Expansive salt marshes are a key feature of the Georgia coast, providing a variety of ecosystem services such as storm protection, carbon sequestration, and vital nursery habitat. However, the longevity of these marshes is threatened by accelerated sea level rise (SLR) and decreased sediment inputs. Decreasing sediment supply hinders the ability of the salt marshes to naturally accrete and maintain the ideal position within the tidal frame. The study area is Camden County, GA, which has a smaller tidal range (1.83 m at Fernandina Beach vs. 2.11 m at the Savannah River) and a lower rate of SLR (0.23 ± 0.02 cm/y at Fernandina Beach vs. 0.36 ± 0.03 cm/y at the Savannah River). This lower rate of SLR in Camden County is due to the lower rate of land subsidence (-0.03 cm/y in Camden County vs. -0.54 cm/y on average for the rest of the Georgia coast). With a majority of marsh accretion data for Georgia coming out of areas with high subsidence rates, the goal of this study is to determine the impact of variation in sea level rise and subsidence on salt marsh resilience and future persistence in Camden County, GA.

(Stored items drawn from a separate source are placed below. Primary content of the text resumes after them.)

/-- The pad gate of a half is open exactly when its line is asserted, its partner's line does not count as asserted and its partner
asserts no kill; a line counts as asserted only while the other half asserts no kill (R36, R449). In no state are both pad gates
open: at most one half drives a shared ball (R453). -/
def Obligations.GateFollowsLinesAndKills : Prop :=
  (∀ (s : State) (h : HalfId),
    s.gate h = true ↔
      (s.half h).line = true ∧ (s.half h.other).sent.kill = false ∧
      ¬ ((s.half h.other).line = true ∧ (s.half h).sent.kill = false)) ∧
  ∀ s : State, ¬ (s.gate .a = true ∧ s.gate .b = true)

/-- The CRC-8 of QSPI frames (R49): the remainder of the bytes, most significant bit first and followed by eight zero bits, modulo
x^8 + x^2 + x + 1; over the ASCII bytes "123456789" it is 0xF4. -/
def Obligations.Crc8IsThePolynomialRemainder : Prop :=
  (∀ bytes : List Byte, (crc8 bytes).toNat = remainder8 (msbFirst bytes ++ List.replicate 8 false)) ∧
  crc8 [0x31, 0x32, 0x33, 0x34, 0x35, 0x36, 0x37, 0x38, 0x39] = 0xF4

/-! Heartbeats and messages between the halves. -/

/-- BREEZE_SEND puts one message of type BREEZE with the half's role, next sequence number, plan and library generation on its way
and counts the sequence modulo 2^32; nothing else of the package changes (R444). Readings of the model: log entry 124. -/
def Obligations.BreezeSendQueuesOneMessage : Prop :=
  ∀ (h : HalfId) (s : State), (s.half h).linkUp = true → (s.half h).up .control = true → (s.half h).live = true →
    CompletesAt (.breezeSend h) h s fun x =>
      ∃ m : BreezeMsg, m.type = 1 ∧ m.role = (s.half h).role.code ∧ m.seq = (s.half h).rdn.txSeq ∧ m.arg = 0 ∧
        m.planId = (s.half h).rd Adr.GRF_PLAN_ID ∧ m.libGen = (s.half h).rd Adr.MSG_LIB_GEN ∧ m.health = (s.half h).health ∧
        x = { s.half h with rdn := { (s.half h).rdn with
          breezeOut := (s.half h).rdn.breezeOut ++ [m], txSeq := ((s.half h).rdn.txSeq + 1) % 2 ^ 32 } }

/-- Every valid message of the partner, whatever its type, makes the sender's heartbeat present: it is taken from those on their
way, its sequence number is the last, Breeze is not lost, `PARTNER_HEALTH` and the partner's role show what it says (R444, R446,
R481). A message that arrives damaged or out of sequence is counted in `HB_STATS` and changes no other register; the last valid
sequence number stays (R444). Readings of the model: log entry 124. -/
def Obligations.MessagesAreCheckedHeartbeats : Prop :=
  (∀ (c : Instr) (h : HalfId) (type : Nat) (s : State) (m : BreezeMsg) (rest : List BreezeMsg),
     receptionOf c = some (h, type, false) → Heard s h type m rest →
     Completes c s fun t =>
       (t.half h.other).rdn.breezeOut = rest ∧ (t.half h).rdn.rxSeq = some m.seq ∧
       (t.half h).sent.breezeLost = false ∧ (t.half h).bit Adr.RDN_STATUS 5 = true ∧
       (t.half h).rd Adr.RDN_PARTNER_HEALTH = m.health ∧ (t.half h).get Adr.RDN_ROLE_STATUS 8 3 = m.role % 8 ∧
       (t.half h).bit Adr.RDN_ROLE_STATUS 11 = true ∧
       t.wiredFault = s.wiredFault ∧ t.pending = s.pending) ∧
  (∀ (c : Instr) (h : HalfId) (type : Nat) (bad : Bool) (s : State) (m : BreezeMsg) (rest : List BreezeMsg),
     receptionOf c = some (h, type, bad) → (s.half h.other).rdn.breezeOut = m :: rest → m.type = type →
     (s.half h).live = true → (s.half h).linkUp = true →
     (bad = true ∨ ∃ n, (s.half h).rdn.rxSeq = some n ∧ m.seq ≠ (n + 1) % 2 ^ 32) →
     Completes c s fun t =>
       (t.half h.other).rdn.breezeOut = rest ∧ (t.half h).rdn = (s.half h).rdn ∧ (t.half h).sent = (s.half h).sent ∧
       (t.half h).get Adr.RDN_HB_STATS 16 16 = min ((s.half h).get Adr.RDN_HB_STATS 16 16 + 1) 0xFFFF ∧
       SameRegs [Adr.RDN_HB_STATS] (s.half h) (t.half h))
/-- What YIELD and the handover messages add to the heartbeat they are, at the half y that has taken it: a STANDBY half is to claim
after a yield (R447); HO_REQUEST is agreed to where the standby's checks pass (R467); HO_ACCEPT and HO_REFUSE settle what was asked
(R466, R467); HO_RELEASED lets the gratuitous ARP go (R465); HO_ABANDON ends the handover of its target (R477). Readings of the
model: log entries 115, 124, 125. -/
def Obligations.MessagesActByType : Prop :=
  ∀ (h : HalfId) (s : State) (m : BreezeMsg) (rest : List BreezeMsg) (y : Half), y = s.heard h m rest →
    (Heard s h 2 m rest → y.role = .standby →
      Completes (.yield h false) s fun t => (t.half h).sent.claiming = 2 ∧ (t.half h).sent.yieldWait = true ∧
        t.half h = { y with sent := (t.half h).sent }) ∧
    (Heard s h 0x10 m rest → y.role = .standby → y.busyCommit = false → y.bit Adr.TIM_CARRIER_ALIGN 30 = true →
      y.allTracked = true →
      Completes (.hoRequest h false) s fun t => (t.half h).sent.handover = .taking m.arg ∧
        (t.half h).rd Adr.RDN_HANDOVER_TARGET = BitVec.ofNat 32 m.arg ∧ SameRegs [Adr.RDN_HANDOVER_TARGET] y (t.half h)) ∧
    (Heard s h 0x10 m rest → y.role ≠ .standby ∨ y.busyCommit = true ∨ y.bit Adr.TIM_CARRIER_ALIGN 30 = false ∨
      y.allTracked = false →
      Completes (.hoRequest h false) s fun t => (t.half h).sent = y.sent ∧ SameRegs [] y (t.half h)) ∧
    (∀ n, Heard s h 0x11 m rest → y.sent.handover = .asked n →
      Completes (.hoAccept h false) s fun t => t.half h = { y with sent := { y.sent with handover := .agreed n } }) ∧
    (∀ n, Heard s h 0x12 m rest → y.sent.handover = .asked n →
      Completes (.hoRefuse h false) s fun t => (t.half h).sent = { y.sent with handover := .idle } ∧
        (t.half h).get Adr.RDN_HANDOVER_STATUS 24 7 = 7 ∧ (t.half h).bit Adr.RDN_HANDOVER_STATUS 31 = false ∧
        (t.half h).bit Adr.RDN_EVENT 2 = true ∧ SameRegs [Adr.RDN_HANDOVER_STATUS, Adr.RDN_EVENT] y (t.half h)) ∧
    (Heard s h 0x13 m rest → y.role = .active → y.rdn.arpAgain = none →
      Completes (.hoReleased h false) s fun t => t.half h = { y with rdn := { y.rdn with arpDue := true } }) ∧
    (Heard s h 0x14 m rest → y.sent.handover.target = some m.arg →
      Completes (.hoAbandon h false) s fun t => (t.half h).sent = { y.sent with handover := .idle } ∧
        (t.half h).get Adr.RDN_HANDOVER_STATUS 24 7 = 9 ∧ (t.half h).bit Adr.RDN_HANDOVER_STATUS 31 = false ∧
        (t.half h).bit Adr.RDN_EVENT 2 = true ∧ SameRegs [Adr.RDN_HANDOVER_STATUS, Adr.RDN_EVENT] y (t.half h))

/-- The loss and the return of the partner's heartbeats (R446, R447, R448): Breeze lost clears its bit of `RDN.STATUS` and the
validity of the partner's role and sets `EVENT.BREEZE`; Draught lost shows 0, is counted and sets `EVENT.DRAUGHT`; the yield and the
alive pattern show 2 and 1 and end the loss; a STANDBY half that sees the yield pattern is to claim; 100 µs of waiting with the line
still asserted make both count as lost. The Onar link and the sentinel (R27, R441, R443, R476): the link down and up show in
`LINK_STATUS` and `RDN.STATUS`, and what was on its way is lost; a half whose image runs and whose required regions are ready is
ready and drives the alive pattern; a supervisor reset releases line and kill and leaves the half OFFLINE; copies that all disagree
leave no line, no kill and a static Draught. Readings of the model: log entries 123, 124. -/
def Obligations.HeartbeatsLinkAndSentinel : Prop :=
  (∀ (h : HalfId) (s : State),
     ((s.half h).bit Adr.RDN_STATUS 5 = true →
       CompletesAt (.breezeLost h) h s fun x => x.bit Adr.RDN_STATUS 5 = false ∧ x.bit Adr.RDN_EVENT 0 = true ∧
         x.bit Adr.RDN_ROLE_STATUS 11 = false ∧ x.sent.breezeLost = true ∧ x.sent.own = (s.half h).sent.own) ∧
     ((s.half h).bit Adr.RDN_STATUS 6 = true ∨ (s.half h).bit Adr.RDN_STATUS 7 = true →
       CompletesAt (.draughtLost h) h s fun x => x.get Adr.RDN_STATUS 6 2 = 0 ∧ x.bit Adr.RDN_EVENT 1 = true ∧
         x.get Adr.RDN_HB_STATS 0 16 = min ((s.half h).get Adr.RDN_HB_STATS 0 16 + 1) 0xFFFF ∧
         x.sent.draughtLost = true ∧ x.sent.breezeLost = (s.half h).sent.breezeLost ∧
         SameRegs [Adr.RDN_STATUS, Adr.RDN_EVENT, Adr.RDN_HB_STATS] (s.half h) x) ∧
     ((s.half h.other).sent.draught = .yield →
       CompletesAt (.draughtYieldDetected h) h s fun x => x.get Adr.RDN_STATUS 6 2 = 2 ∧ x.sent.draughtLost = false ∧
         ((s.half h).role = .standby → x.sent.claiming = 2 ∧ x.sent.yieldWait = true) ∧
         OnlyRegs [Adr.RDN_STATUS] { s.half h with sent := x.sent } x) ∧
     ((s.half h.other).sent.draught = .alive →
       CompletesAt (.draughtRecovery h) h s fun x => x.get Adr.RDN_STATUS 6 2 = 1 ∧ x.sent.draughtLost = false ∧
         ((s.half h).bit Adr.RDN_STATUS 6 = false → x.bit Adr.RDN_EVENT 1 = true) ∧
         OnlyRegs [Adr.RDN_STATUS, Adr.RDN_EVENT] { s.half h with sent := x.sent } x) ∧
     ((s.half h).sent.yieldWait = true → s.counts h.other = true →
       CompletesAt (.yieldWaitExpiry h) h s fun x =>
         x = { s.half h with sent := { (s.half h).sent with yieldWait := false, breezeLost := true, draughtLost := true } })) ∧
  (∀ (h : HalfId) (s : State),
     ((s.half h).live = true →
       CompletesAt (.onarLinkUp h) h s fun x => x.rd Adr.RDN_LINK_STATUS = 0x8000000F#32 ∧ x.bit Adr.RDN_STATUS 4 = true ∧
         x.rdn.rxSeq = none) ∧
     ((s.half h).linkUp = true →
       Completes (.onarLinkDown h) s fun t => (t.half h).rd Adr.RDN_LINK_STATUS = 0 ∧ (t.half h).bit Adr.RDN_STATUS 4 = false ∧
         (t.half h).rdn.rxSeq = none ∧ (t.half h.other).rdn.breezeOut = [] ∧ (t.half h.other).regs = (s.half h.other).regs) ∧
     ((s.half h).live = true → (s.half h).bit Adr.DIE_BOOT_STATUS 28 = false →
       (∀ r, r.required = true → (s.half h).up r = true) → (s.half h).sent.ready = false → (s.half h).sent.dead = false →
       CompletesAt (.halfReady h) h s fun x => x.sent.ready = true ∧ x.sent.draught = .alive ∧ x.sent.giveUp = .idle) ∧
     ((s.half h).sent.dead = false →
       Completes (.sentinelSupervisorReset h) s fun t => (t.half h).sent.own = false ∧ (t.half h).sent.kill = false ∧
         (t.half h).role = .offline ∧ (t.half h).sent.draught = .alive ∧ (t.half h).sent.ready = false) ∧
     Completes (.sentinelCopiesDisagree h) s fun t => (t.half h).sent.dead = true ∧ (t.half h).sent.own = false ∧
       (t.half h).sent.kill = false ∧ (t.half h).sent.draught = .still ∧ SameRegs lineRegsOf (s.half h) (t.half h))
/-! Claims, kills and the fault line. -/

Fifteen push cores were collected throughout the county. Sediment composition is dominated by clay (50-80%), with less silt (10-40%) and sand (0-20%), reflecting the dominantly muddy nature of sediment supplied to and transported within the back-barrier system. Lead-210, a naturally occurring radionuclide, was measured using gamma spectroscopy and documents marsh accretion rates of ~0.2 cm/y (0.06 g/cm²*y). This accretion rate is very similar to the rate of sea level rise measured at Fernandina Beach, FL, suggesting that marshes in Camden County are keeping up with sea level rise. This is not the case along the majority of the Georgia coast, where the rate of SLR is outpacing marsh accretion. Short-term mass accumulation, measured by filters deployed over 2 high tides, exhibit rates ranging from ~1-3.6 g/cm²*y, depending on location. Monthly vertical accretion rates, measured from fixed hard artificial substrates in the marsh, range from ~0.6-11.6 cm/y. These short-term rates are orders of magnitude greater than what we see on 100-year timescales, indicating the ephemeral nature of much of the material delivered to the marsh on daily and monthly timescales.